Balancing Ligands and Decoys for Enrichment
An important
problem with DUD arose from the ligands and decoys originally chosen.
The former sometimes over-represented in a few chemotypes, and the
latter were sometimes not decoys but actually ligands. Moreover, the
mapping of specific ligands to their matched decoys had been lost
in the released set. In the 102 ligand and decoy sets that comprise
DUD-E, ligand diversity in any given set is substantially increased,
reducing the bias that can come from a single chemotype ranking well.
With at least 40 ligands for every target and a preference to maximize
chemotype diversity, DUD-E allows for more representative tests of
docking screens.

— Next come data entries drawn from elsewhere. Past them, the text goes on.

/-- 06 R163–R166: the estimate is recomputed and its peak kept, and OVER ends when the sum is back under its limit; a sum above the budget
for 1 s sets OVER; a refused turn-on that fits is carried out; SHED switches off the highest lit channel that allows it. -/
def Obligations.GovernorEstimatesRefusesAndSheds : Prop :=
  ∀ s : State, s.execRuns = true →
    Completes .governorUpdate s (fun t =>
      t.gov.pEst = satNat 16 (divRound (govSum (govUpdate s)) 1000).toNat ∧ t.gov.pEst.toNat ≤ t.gov.peak.toNat ∧
      (govSum (govUpdate s) ≤ (if s.device.shed then budgetUw s else 95 * budgetUw s / 100) → t.gov.overSum = false) ∧
      SameOutside [.free, .bw, .ch, .ev, .img, .port, .conv, .loop, .gov] s t) ∧
    (budgetUw s < govSum s → s.gov.overSum = false →
      Completes .governorOver s fun t => t.gov.overSum = true ∧ t.gov.pEst = s.gov.pEst ∧ SameOutside [.ev, .gov, .port] s t) ∧
    (∀ (n : Chan) (v : W16), s.ch[n].refused = some v → (∀ m : Chan, m ≠ n → s.ch[m].refused = none) →
      (∀ m : Chan, s.loop[m].alarmRef = none) → s.ch[n].kind = kindDO → acting s = true →
      s.ch[n].map = none → s.ch[n].cmd = .dark → doCommand v ≠ .dark →
      admits s (doIncrease s n) s.ch[n].shed = true →
      Completes .governorReevaluate s fun t =>
        t.ch[n].refused = none ∧ t.ch[n].shed = false ∧ t.ch[n].cmd = doCommand v ∧ t.gov = s.gov ∧
        SameOutside [.free, .bw, .ch, .ev, .img, .port, .conv, .loop] s t) ∧
    (∀ n : Chan, acting s = true → s.gov.overSum = true → s.device.shed = true → budgetUw s < govSum s →
      (s.ch[n].kind = kindDO ∧ retryShedOk (s.crec n) = true ∧ s.ch[n].p.cmdLit = true ∧ s.ch[n].retired = false ∧
        s.ch[n].refused = none ∧ s.ch[n].roleOf = none) →
      (∀ m : Chan, n < m → s.ch[m].p.cmdLit = false) →
      Completes .governorShed s fun t =>
        t.ch[n].refused = some s.ch[n].cmdWord ∧ t.ch[n].shed = true ∧ t.ch[n].cmd = .dark ∧
        t.ch[n].prot.cntShed = satInc s.ch[n].prot.cntShed ∧ t.ch[n].prot.cntGov = satInc s.ch[n].prot.cntGov ∧
        SameOutside [.bw, .ch, .ev, .img, .port] s t)

/-- 07 R179, R182: what the field die finds of a regulating output is reported to the executive, and nothing else changes. 07 R181, 09
R257: RLOOP is the loop's voltage over its current where at least 1 mA flows, within 0 to 0xFFFE; ALM_RISK follows the test; the DAC code
of the target in force is computed, and sent when it changes. -/
def Obligations.LoopConditionsAndEstimates : Prop :=
  (∀ (s : State) (n : Chan), s.fdOn = true → checked s n (s.fdc n) = true → s.fd.slack = false →
        exec (.shortfall n) s = .next { s with fd := { s.fd with events := s.fd.events ++ [.compliance n 0 true] } } ∧
        exec (.excess n) s = .next { s with fd := { s.fd with events := s.fd.events ++ [.compliance n 1 true] } } ∧
        exec (.aoOpen n) s = .next { s with fd := { s.fd with events := s.fd.events ++ [.compliance n 2 true] } } ∧
        exec (.complianceClear n) s =
          .next { s with fd := { s.fd with status := s.fd.status ++ [.compliance n 0 false, .compliance n 1 false] } }) ∧
  (∀ (s : State) (n : Chan), s.execRuns = true →
        (s.ch[n].kind = kindAOSrc → (s.cur n).valid = true → (s.vol n).valid = true → 100000 ≤ Int.natAbs (s.cur n).value.toInt →
          Completes (.loopResistanceEstimate n) s fun t =>
            (0 ≤ (s.vol n).value.toInt → (t.loop[n].rloop.toNat : Int) =
              clampInt 0 0xFFFE (divRound (100 * (s.vol n).value.toInt) (Int.natAbs (s.cur n).value.toInt))) ∧
            (∀ m : Chan, m ≠ n → t.loop[m] = s.loop[m]) ∧ SameOutside [.free, .loop] s t) ∧
        (∀ risk k, s.ch[n].kind = kindAOSrc → bitAt s.loop[n].live lAlmRisk = !risk →
          (if risk then s.loop[n].riskSince else s.loop[n].easeSince) = some k → secTicks 1 ≤ s.since k →
          Completes (.almRisk n risk) s fun t =>
            bitAt t.loop[n].live lAlmRisk = risk ∧ (∀ m : Chan, m ≠ n → t.loop[m] = s.loop[m]) ∧ SameOutside [.ev, .img, .loop, .port] s t) ∧
        (isAO s.ch[n].kind = true → s.loop[n].targetOn = true → ∀ q d,
          q = tempTerms (factoryRec s.otpAt n (cselOut s.ch[n].kind)) (tjNow s n).1 →
          d = outChain s.loop[n].deliver (factoryRec s.otpAt n (cselOut s.ch[n].kind)) (userLayer s n (cselOut s.ch[n].kind)) q.1 q.2.1 →
          Completes (.dacRecompute n) s fun t =>
            t.conv.dac[n] = d.2.1 ∧ t.conv.dacSat[n] = d.2.2 ∧ (∀ m : Chan, m ≠ n → t.conv.dac[m] = s.conv.dac[m]) ∧
            (s.conv.dac[n] = d.2.1 → t.bw = s.bw) ∧ SameOutside [.bw, .conv] s t))
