-- ==== Sys2Proof/Laws/Bounds.lean ====
section
/-!
SUPPORT. What the operations on one part of the state keep of what Sound states of it: the canonical form of its memories and the bounds of its
queues.
-/
namespace Sys2Proof.Machine

/-! ## Event router -/

/-- What a sound state states of its event router. -/
def RouterOk (e : EventRouter) : Prop := e.count ≤ 256 ∧ e.sramLog.length ≤ 8192

theorem logPut_count (e : EventRouter) (t f : Byte) (r : W16) (b : List W32) (k : W32) : (logPut e t f r b k).count = e.count := by
  unfold logPut
  split <;> rfl

theorem logPut_log (e : EventRouter) (t f : Byte) (r : W16) (b : List W32) (k : W32) (h : e.sramLog.length ≤ 8192) :
    (logPut e t f r b k).sramLog.length ≤ 8192 := by
  unfold logPut
  split
  · rw [List.length_append]
    exact Nat.succ_le_of_lt ‹_›
  · exact h

theorem logPut_ok {e : EventRouter} (h : RouterOk e) (t f : Byte) (r : W16) (b : List W32) (k : W32) : RouterOk (logPut e t f r b k) :=
  ⟨(logPut_count ..).trans_le h.1, logPut_log _ _ _ _ _ _ h.2⟩

theorem ringPut_ok {e : EventRouter} (h : RouterOk e) (hc : e.count ≤ 255) (q : QueueEntry) : RouterOk (ringPut e q) :=
  ⟨Nat.succ_le_succ hc, h.2⟩

theorem lossRecord_ok {e : EventRouter} (h : RouterOk e) (r : W16) (k : W32) : RouterOk (lossRecord e r k) := by
  unfold lossRecord
  split
  · exact h
  · exact logPut_ok h ..

theorem evqAckWrite_ok {e : EventRouter} (h : RouterOk e) (v : W32) : RouterOk (evqAckWrite e v) := by
  unfold evqAckWrite
  extract_lets n
  split
  · exact ⟨(Nat.sub_le ..).trans h.1, h.2⟩
  · exact h

theorem countClearWrite_ok {e : EventRouter} (h : RouterOk e) (v : W32) : RouterOk (countClearWrite e v) := by
  unfold countClearWrite
  split <;> exact h

theorem latWrite_ok {e : EventRouter} (h : RouterOk e) (x : Nat) (v : W32) : RouterOk (latWrite e x v) := by
  unfold RouterOk latWrite at *
  exact ⟨h.1, h.2⟩

/-! ## Flash -/

theorem eraseRange_ok {m : List Host.Cell} (h : swf flashErased m = true) (a len : Nat) : swf flashErased (eraseRange m a len) = true := by
  unfold eraseRange
  exact swf_sclear h ..

theorem descFlash_ok {m : List Host.Cell} (h : swf flashErased m = true) (d : BootDesc) (e u : Bool) :
    swf flashErased (descFlash m d e u) = true := by
  unfold descFlash writeErased
  exact swf_swriteList (eraseRange_ok h ..) ..

theorem stepFlash_ok {m : List Host.Cell} (h : swf flashErased m = true) (a : Nat) (bs : List Byte) (hdr : Nat) (p : JobStep) :
    swf flashErased (stepFlash m a bs hdr p) = true := by
  unfold stepFlash programPart
  cases p
  case rest => exact eraseRange_ok h ..
  case readBack => exact h
  all_goals exact swf_swriteList h ..

theorem pageProgram_ok {m : List Host.Cell} (h : swf flashErased m = true) (a : Nat) (bs : List Byte) :
    swf flashErased (pageProgram m a bs) = true := swf_foldl (fun _ _ x => swf_swrite x ..) h

theorem journalCopy_ok (l : List (Byte × Byte × Byte × Byte × List Byte)) {fl : List Host.Cell} (h : swf flashErased fl = true) (a : Nat)
    (j : W32) : swf flashErased (journalCopy l fl a j).1 = true := by
  induction l generalizing fl a j with
  | nil => exact h
  | cons r rs ih => exact ih (swf_swriteList h ..) _ _

theorem logProgram_ok (l : List LogRecord) {m : List Host.Cell} (h : swf flashErased m = true) (i : Nat) :
    swf flashErased (logProgram l m i).1 = true := by
  induction l generalizing m i with
  | nil => exact h
  | cons r rs ih =>
    unfold logProgram
    extract_lets +onlyGivenNames a fl1
    refine ih (swf_swriteList ?_ ..) _
    unfold fl1
    split
    · exact swf_sclear h ..
    · exact h

/-! ## Queues -/

/-- A frame held where there is room leaves no more than 64 held. -/
theorem holdRoom_append {s : State} {n : Nat} (f : HeldFrame) (h : s.holdRoom n = true) : (s.held ++ [f]).length ≤ 64 := by
  rw [List.length_append]
  exact Nat.succ_le_of_lt (of_decide_eq_true (Bool.and_eq_true_iff.mp h).1)

theorem tail_held {l fs : List HeldFrame} {x : HeldFrame} (h : l.length ≤ 64) (e : l = x :: fs) : fs.length ≤ 64 := by
  subst e
  exact (Nat.le_succ _).trans h

/-- A fence added to the list of its group, where the list has room. -/
theorem fence_added {up : Bool} {l m : List PendingFence} (h : l.length ≤ 8 ∧ m.length ≤ 8)
    (hr : ¬ (if up = true then m.length else l.length) ≥ 8) (f : PendingFence) :
    (if up = true then l else l ++ [f]).length ≤ 8 ∧ (if up = true then m ++ [f] else m).length ≤ 8 := by
  cases up
  · simp only [Bool.false_eq_true, if_false, List.length_append, List.length_singleton] at hr ⊢
    exact ⟨by omega, h.2⟩
  · simp only [if_true, List.length_append, List.length_singleton] at hr ⊢
    exact ⟨h.1, by omega⟩

theorem merge_added {l : List Merge} {n : Nat} (h : ∀ g ∈ l, g.id < n) {x : Merge} (e : x.id = n) : ∀ g ∈ l ++ [x], g.id < n + 1 := by
  intro g hg
  rcases List.mem_append.mp hg with k | k
  · exact Nat.lt_succ_of_lt (h g k)
  · rw [List.mem_singleton.mp k, e]
    exact Nat.lt_succ_self n

theorem merge_mapped {l : List Merge} {n : Nat} (h : ∀ g ∈ l, g.id < n) {f : Merge → Merge} (e : ∀ g, (f g).id = g.id) :
    ∀ g ∈ l.map f, g.id < n := by
  intro g hg
  obtain ⟨x, hx, rfl⟩ := List.mem_map.mp hg
  rw [e]
  exact h x hx

theorem merge_filtered {l : List Merge} {n : Nat} (h : ∀ g ∈ l, g.id < n) (p : Merge → Bool) : ∀ g ∈ l.filter p, g.id < n :=
  fun g hg => h g (List.mem_of_mem_filter hg)

/-- A debug write recorded where the buffer has room. -/
theorem replay_added {t : TriadState} (h : (srise t.sram = true ∧ srise t.image = true) ∧ t.replay.length ≤ 64)
    (hr : ¬ 64 ≤ t.replay.length) (b : Bool) (k : Nat) (v : W32) (e : ReplayEntry) :
    (srise (if b = true then t else putLaneWord t k v).sram = true ∧ srise (if b = true then t else putLaneWord t k v).image = true) ∧
    ((if b = true then t else putLaneWord t k v).replay ++ [e]).length ≤ 64 := by
  rw [List.length_append, List.length_singleton]
  cases b
  · exact ⟨⟨h.1.1, srise_sinsert h.1.2 ..⟩, Nat.succ_le_of_lt (Nat.lt_of_not_le hr)⟩
  · exact ⟨h.1, Nat.succ_le_of_lt (Nat.lt_of_not_le hr)⟩

/-- The exchange of two halves keeps both canonical. -/
theorem swf_joinAt {d : Byte} (n : Nat) {a b : List (Nat × Byte)} (ha : swf d a = true) (hb : swf d b = true) : swf d (joinAt n a b) = true := by
  obtain ⟨pa, da⟩ := (swf_iff _ _).mp ha
  obtain ⟨pb, db⟩ := (swf_iff _ _).mp hb
  refine (swf_iff _ _).mpr ⟨List.pairwise_append.mpr ⟨pa.sublist List.filter_sublist, pb.sublist List.filter_sublist, ?_⟩, ?_⟩
  · intro x hx y hy
    have h1 := of_decide_eq_true (List.mem_filter.mp hx).2
    have h2 := of_decide_eq_true (List.mem_filter.mp hy).2
    omega
  · intro c hc
    rcases List.mem_append.mp hc with k | k
    · exact da c (List.mem_of_mem_filter k)
    · exact db c (List.mem_of_mem_filter k)

theorem genCells_ok (g : Generation) : swf 0 (genCells g) = true := by
  unfold genCells
  exact swf_swriteList (swf_nil _) ..

end Sys2Proof.Machine
end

Correspondingly, property-matching decoys to each
ligand individually, while more stringently removing false decoys
(i.e., ligands), allows investigators to directly match specific ligands
to their decoy molecules and reduces what had been artifactually low
enrichment for some targets in DUD. Adding net charge as a property
to match between ligands and decoys resolves a discrepancy between
them in DUD, where the ligands had tended to be more charged, on average,
than the decoys, which had the effect of skewing our evaluation of
physical forces like desolvation.The impact of these changes
on docking performance is substantial and clarifying. In isolation
from other effects, clustering the ligands for diversity reduces enrichment,
as one might expect because high-performing, over-represented sets
have been largely removed. Conversely, the new decoys increase enrichment compared to the DUD performance. At first this seemed
counterintuitive, because one imagines that a better-balanced, more
stringent decoy set will be a greater challenge for a docking program.
However, this is more than balanced by the removal of what had been
false decoys (ligands), which artifactually reduced enrichment in
DUD because, as ligands, they had often ranked well but counted as
decoys they diluted the annotated ligands. Finally, the new target
preparations, carefully selected from a docking campaign to over 3500
structures, also increased enrichment. Overall, the increased enrichment
in DUD-E should provide more sensitivity for benchmarking docking
algorithms, giving it greater responsiveness to modifications that
reduce enrichment as well as those that increase it.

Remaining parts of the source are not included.